The article discusses optimizing the performance of AI models on GPUs, particularly the NVIDIA H100 GPU. It covers various techniques and hardware features that can be leveraged to maximize GPU utilization, including:

๐Ÿ™‹ Q&A

[01] What's in an H100?

1. What are the key hardware components of the NVIDIA H100 GPU?

  • 80 GB of HBM3 memory with 3 TB/s of bandwidth
  • 50 MB of L2 cache with 12 TB/s of bandwidth
  • 132 streaming multiprocessors (SMs), each with:
    • Up to 227 KB of shared memory within a 256 KB L1 cache
    • A tensor memory accelerator (TMA) for asynchronous address generation and memory fetching
    • 4 quadrants, each with a warp scheduler, 512 vector registers, a tensor core, and parallel math instructions

[02] How to make the H100 "go brr"?

1. What is the key to maximizing utilization of the H100 GPU? The key is to keep the tensor cores fed, as they provide 94% of the GPU's peak performance. This requires addressing several hardware quirks:

  • Using the new "warp group matrix multiply accumulate" (WGMMA) instructions, which allow asynchronous matrix multiplies from shared memory
  • Carefully managing shared memory to avoid bank conflicts
  • Leveraging the Tensor Memory Accelerator (TMA) to offload address generation
  • Maintaining high occupancy to hide latencies and inefficiencies

2. How does the ThunderKittens DSL help address these challenges?
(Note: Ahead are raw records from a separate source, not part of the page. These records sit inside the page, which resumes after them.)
-- ==== Sys2Proof/Tests/Slice0.lean ====
section
/-! SUPPORT. Tests with results taken from the spec (95_test_vectors.md by vector number, or the encodings of
30_encoding.md written out by hand), and one witness for every statement with hypotheses. -/

namespace Sys2Proof.Tests

open Sys2Proof.Machine

/-! ## WellFormed -/

/-- The one form without an encoding (40_operands.md R114) is refused wherever an addressing form stands. -/
theorem test_wf_refuses_bp_alone :
    Rm.wf (.base .bp) = false ∧
    Record.wf (.movRm .toRm .word .r0 (.base .bp)) = false ∧
    Record.wf (.movRmImm (.base .bp) (.byte 0)) = false ∧
    Record.wf (.arithRm .add .toReg .byte .r0 (.base .bp)) = false ∧
    Record.wf (.arithRmImm .cmp (.base .bp) (.sext 0)) = false := by decide

theorem test_wf_refuses_bp_alone_mov :
    Instr.wf (.movRm .toRm .word .r0 (.base .bp)) = false ∧
    Instr.wf (.movRmImm (.base .bp) (.byte 7)) = false := by decide

theorem test_wf_refuses_bp_alone_arith :
    (∀ i ∈ [Instr.addRm .toRm .word .r0 (.base .bp), .orRm .toRm .word .r0 (.base .bp),
      .adcRm .toRm .word .r0 (.base .bp), .sbbRm .toRm .word .r0 (.base .bp), .andRm .toRm .word .r0 (.base .bp),
      .subRm .toRm .word .r0 (.base .bp), .xorRm .toRm .word .r0 (.base .bp), .cmpRm .toRm .word .r0 (.base .bp)],
      i.wf = false) ∧
    (∀ i ∈ [Instr.addRmImm (.base .bp) (.word 1), .orRmImm (.base .bp) (.word 1), .adcRmImm (.base .bp) (.word 1),
      .sbbRmImm (.base .bp) (.word 1), .andRmImm (.base .bp) (.word 1), .subRmImm (.base .bp) (.word 1),
      .xorRmImm (.base .bp) (.word 1), .cmpRmImm (.base .bp) (.word 1)], i.wf = false) := by decide

/-- BP with a displacement, and every other base without one, is accepted. -/
theorem test_wf_accepts :
    Rm.wf (.disp8 .bp 0) = true ∧ Rm.wf (.disp16 .bp 0) = true ∧ Rm.wf (.base .bx) = true ∧
    Rm.wf (.direct 0xFFFF) = true ∧ Rm.wf (.reg .r6) = true := by decide

/-! ## Decoding: words written out from the encodings -/

/-- MOV: E1, E2, E3, E4, E5, E6, E7, E8, E9, E10, E11. -/
theorem test_decode_mov :
    decode [0x89, 0xD9] = .instr (.movRm .toRm .word .r3 (.reg .r1)) ∧
    decode [0x8A, 0x00] = .instr (.movRm .toReg .byte .r0 (.base .bxSi)) ∧
    decode [0x8B, 0x56, 0x00] = .instr (.movRm .toReg .word .r2 (.disp8 .bp 0)) ∧
    decode [0x8B, 0x16, 0xE8, 0x03] = .instr (.movRm .toReg .word .r2 (.direct 0x03E8)) ∧
    decode [0xC6, 0x03, 0x07] = .instr (.movRmImm (.base .bpDi) (.byte 7)) ∧
    decode [0xC7, 0x85, 0x85, 0x03, 0x5B, 0x01] = .instr (.movRmImm (.disp16 .di 0x0385) (.word 0x015B)) ∧
    decode [0xC6, 0xE1, 0x07] = .instr (.movRmImm (.reg .r1) (.byte 7)) ∧
    decode [0xB9, 0x0C, 0x00] = .instr (.movRegImm .r1 (.word 12)) ∧
    decode [0xB5, 0xF4] = .instr (.movRegImm .r5 (.byte 244)) ∧
    decode [0xA1, 0xFB, 0x09] = .instr (.movAcc .word 0x09FB) ∧
    decode [0xA0, 0x10, 0x00] = .instr (.movAcc .byte 0x0010) := by decide

/-- Class (e), `00 op 0dw`, one per operation (R80): d, w and the operands vary; E12 and E13 among them. -/
theorem test_decode_arith_rm :
    decode [0x03, 0x18] = .instr (.addRm .toReg .word .r3 (.base .bxSi)) ∧
    decode [0x08, 0xE0] = .instr (.orRm .toRm .byte .r4 (.reg .r0)) ∧
    decode [0x13, 0x80, 0xE8, 0x03] = .instr (.adcRm .toReg .word .r0 (.disp16 .bxSi 1000)) ∧
    decode [0x1A, 0x4F, 0x80] = .instr (.sbbRm .toReg .byte .r1 (.disp8 .bx 0x80)) ∧
    decode [0x21, 0x3C] = .instr (.andRm .toRm .word .r7 (.base .si)) ∧
    decode [0x2B, 0x07] = .instr (.subRm .toReg .word .r0 (.base .bx)) ∧
    decode [0x31, 0xC0] = .instr (.xorRm .toRm .word .r0 (.reg .r0)) ∧
    decode [0x38, 0x2E, 0x34, 0x12] = .instr (.cmpRm .toRm .byte .r5 (.direct 0x1234)) := by decide

/-- Class (f), `1000 00sw`, `mod op rm` (R81): one per operation, every `s`, `w` pair; E14 to E21 among them. -/
theorem test_decode_arith_rm_imm :
    decode [0x82, 0xC3, 0xFB] = .instr (.addRmImm (.reg .r3) (.byte true 0xFB)) ∧
    decode [0x83, 0xC3, 0xFB] = .instr (.addRmImm (.reg .r3) (.sext 0xFB)) ∧
    decode [0x81, 0xC3, 0xFB, 0x00] = .instr (.addRmImm (.reg .r3) (.word 0x00FB)) ∧
    decode [0x80, 0xC9, 0x0F] = .instr (.orRmImm (.reg .r1) (.byte false 15)) ∧
    decode [0x83, 0x17, 0x01] = .instr (.adcRmImm (.base .bx) (.sext 1)) ∧
    decode [0x81, 0x5A, 0xFE, 0x34, 0x12] = .instr (.sbbRmImm (.disp8 .bpSi 0xFE) (.word 0x1234)) ∧
    decode [0x82, 0xE4, 0x01] = .instr (.andRmImm (.reg .r4) (.byte true 1)) ∧
    decode [0x80, 0x2F, 0x22] = .instr (.subRmImm (.base .bx) (.byte false 34)) ∧
    decode [0x83, 0xF6, 0x7F] = .instr (.xorRmImm (.reg .r6) (.sext 0x7F)) ∧
    decode [0x81, 0x3E, 0xE2, 0x12, 0x1D, 0x00] = .instr (.cmpRmImm (.direct 0x12E2) (.word 29)) := by decide

/-- Class (g), `00 op 10w`, one per operation (R82); E22, E23, E24 among them. -/
theorem test_decode_arith_acc :
    decode [0x05, 0xE8, 0x03] = .instr (.addAcc (.word 1000)) ∧ decode [0x0C, 0x0F] = .instr (.orAcc (.byte 15)) ∧
    decode [0x14, 0x01] = .instr (.adcAcc (.byte 1)) ∧ decode [0x1D, 0x01, 0x00] = .instr (.sbbAcc (.word 1)) ∧
    decode [0x25, 0x00, 0x00] = .instr (.andAcc (.word 0)) ∧ decode [0x2C, 0x09] = .instr (.subAcc (.byte 9)) ∧
    decode [0x34, 0x12] = .instr (.xorAcc (.byte 18)) ∧ decode [0x3D, 0xFF, 0xFF] = .instr (.cmpAcc (.word 0xFFFF)) := by
  decide

/-- Class (h), 0x70 to 0x7F in the order of 43_jumps.md R160; E25 to E28 among them. -/
theorem test_decode_jcc :
    decode [0x70, 0x80] = .instr (.jo 0x80) ∧ decode [0x71, 0x01] = .instr (.jno 1) ∧
    decode [0x72, 0x01] = .instr (.jb 1) ∧ decode [0x73, 0x01] = .instr (.jnb 1) ∧
    decode [0x74, 0x02] = .instr (.jz 2) ∧ decode [0x75, 0xF8] = .instr (.jnz 0xF8) ∧
    decode [0x76, 0x01] = .instr (.jbe 1) ∧ decode [0x77, 0x01] = .instr (.ja 1) ∧
    decode [0x78, 0x05] = .instr (.js 5) ∧ decode [0x79, 0x01] = .instr (.jns 1) ∧
    decode [0x7A, 0x01] = .instr (.jp 1) ∧ decode [0x7B, 0x01] = .instr (.jnp 1) ∧
    decode [0x7C, 0x01] = .instr (.jl 1) ∧ decode [0x7D, 0x01] = .instr (.jnl 1) ∧
    decode [0x7E, 0x01] = .instr (.jle 1) ∧ decode [0x7F, 0x7F] = .instr (.jg 0x7F) := by decide

/-- Class (i), 0xE0 to 0xE3 (R84); E29 and E30 among them. -/
theorem test_decode_loop :
    decode [0xE0, 0xFE] = .instr (.loopnz 0xFE) ∧ decode [0xE1, 0xFE] = .instr (.loopz 0xFE) ∧
    decode [0xE2, 0xFE] = .instr (.loop 0xFE) ∧ decode [0xE3, 0x00] = .instr (.jcxz 0) := by decide

/-- The twenty-four memory forms and the register form of `8B` (95_test_vectors.md section 2.2): mode 0. -/
theorem test_decode_mode0 :
    (∀ p ∈ [((0 : Byte), Base.bxSi), (1, .bxDi), (2, .bpSi), (3, .bpDi), (4, .si), (5, .di), (7, .bx)],
      decode [0x8B, p.1] = .instr (.movRm .toReg .word .r0 (.base p.2))) ∧
    decode [0x8B, 0x06, 0x01, 0x80] = .instr (.movRm .toReg .word .r0 (.direct 0x8001)) ∧
    decode [0x8B, 0xC7] = .instr (.movRm .toReg .word .r0 (.reg .r7)) := by decide

/-- Modes 1 and 2. -/
theorem test_decode_mode1_mode2 :
    (∀ p ∈ [((0 : Byte), Base.bxSi), (1, .bxDi), (2, .bpSi), (3, .bpDi), (4, .si), (5, .di), (6, .bp), (7, .bx)],
      decode [0x8B, 0x40 + p.1, 0xFE] = .instr (.movRm .toReg .word .r0 (.disp8 p.2 0xFE)) ∧
      decode [0x8B, 0x80 + p.1, 0x01, 0x80] = .instr (.movRm .toReg .word .r0 (.disp16 p.2 0x8001))) := by decide

/-- Bytes outside the nine classes: E31 to E34, 0xA3, and the first bytes 0xCD, 0xC4, 0xC8, 0x84, 0xE4, 0x60. -/
theorem test_decode_unrecognised :
    ∀ b ∈ [(0x90 : Byte), 0xA2, 0xF4, 0x26, 0xA3, 0xCD, 0xC4, 0xC8, 0x84, 0xE4, 0x60, 0x8C, 0x06, 0x07, 0x3E, 0x3F],
      decode [b, 0, 0, 0, 0, 0] = .unrecognised b := by decide

/-- X1 to X4, and no byte at all. -/
theorem test_decode_truncated :
    decode [0xB8, 0x05] = .truncated ∧ decode [0x8B] = .truncated ∧ decode [0x8B, 0x80, 0x00] = .truncated ∧
    decode [0xC7, 0x07, 0x01] = .truncated ∧ decode [] = .truncated := by decide

/-- The encoder writes the words of E1, E6, E13, E15, E16, E20, E23, E25 and E29. -/
theorem test_encode :
    encode (.movRm .toRm .word .r3 (.reg .r1)) = [0x89, 0xD9] ∧
    encode (.movRmImm (.disp16 .di 901) (.word 347)) = [0xC7, 0x85, 0x85, 0x03, 0x5B, 0x01] ∧
    encode (.adcRm .toReg .word .r0 (.disp16 .bxSi 1000)) = [0x13, 0x80, 0xE8, 0x03] ∧
    encode (.addRmImm (.reg .r3) (.sext 0xFB)) = [0x83, 0xC3, 0xFB] ∧
    encode (.addRmImm (.reg .r3) (.word 251)) = [0x81, 0xC3, 0xFB, 0x00] ∧
    encode (.cmpRmImm (.direct 4834) (.word 29)) = [0x81, 0x3E, 0xE2, 0x12, 0x1D, 0x00] ∧
    encode (.subAcc (.byte 9)) = [0x2C, 0x09] ∧ encode (.jnz 0xF8) = [0x75, 0xF8] ∧
    encode (.loop 0xFE) = [0xE2, 0xFE] := by decide

/-- Lengths of E1, E3, E4, E6, E8, E9, E10, E19, E20 and E25. -/
theorem test_lengths :
    (∀ p ∈ [([(0x89 : Byte), 0xD9], 2), ([0x8B, 0x56, 0x00], 3), ([0x8B, 0x16, 0xE8, 0x03], 4),
      ([0xC7, 0x85, 0x85, 0x03, 0x5B, 0x01], 6), ([0xB9, 0x0C, 0x00], 3), ([0xB5, 0xF4], 2), ([0xA1, 0xFB, 0x09], 3),
      ([0x83, 0x3E, 0xE2, 0x12, 0x1D], 5), ([0x81, 0x3E, 0xE2, 0x12, 0x1D, 0x00], 6), ([0x75, 0xF8], 2)],
      (match decode p.1 with
        | .instr i => some i.len
        | .truncated | .unrecognised _ => none) = some p.2) := by decide

/-- The host's numbering: a one-byte row, a class (f) row with its first byte on top, and an unrecognised byte. -/
theorem test_decodeTableWord :
    decodeTableWord 8 0x8B = some (.movRm .toReg .word .r0 (.base .bxSi)) ∧
    decodeTableWord 8 0x75 = some (.jnz 0) ∧
    decodeTableWord 16 0x8028 = some (.subRmImm (.base .bxSi) (.byte false 0)) ∧
    decodeTableWord 16 0x8338 = some (.cmpRmImm (.base .bxSi) (.sext 0)) ∧
    decodeTableWord 8 0x90 = none := by decide

/-! ## The register table, T1 of 95_test_vectors.md -/

theorem test_register_names :
    [RegCode.r0, .r1, .r2, .r3, .r4, .r5, .r6, .r7].map (regName .word) =
      ["ax", "cx", "dx", "bx", "sp", "bp", "si", "di"] ∧
    [RegCode.r0, .r1, .r2, .r3, .r4, .r5, .r6, .r7].map (regName .byte) =
      ["al", "cl", "dl", "bl", "ah", "ch", "dh", "bh"] := by decide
ThunderKittens is an embedded CUDA DSL that provides abstractions like register tiles, shared memory tiles, and operations to manipulate them. This simplifies the implementation of complex kernels like Flash Attention, allowing the full capabilities of the H100 to be extracted in a concise codebase.

[03] Philosophical Reflections

1. How has the understanding of GPU hardware influenced the authors' views on AI design? The authors believe that AI should be designed around what maps well to the hardware. This includes using register tiles as the fundamental unit of computation, rather than individual words or vectors. They argue that the hardware "wants" this level of granularity, and that AI should be reoriented to match the capabilities of modern GPUs.

2. What are the authors' plans for expanding ThunderKittens to other hardware? The authors mention that they are working on bringing ThunderKittens to AMD hardware as well, indicating that the principles and techniques developed for the H100 can be applied more broadly to optimize AI performance on different GPU architectures.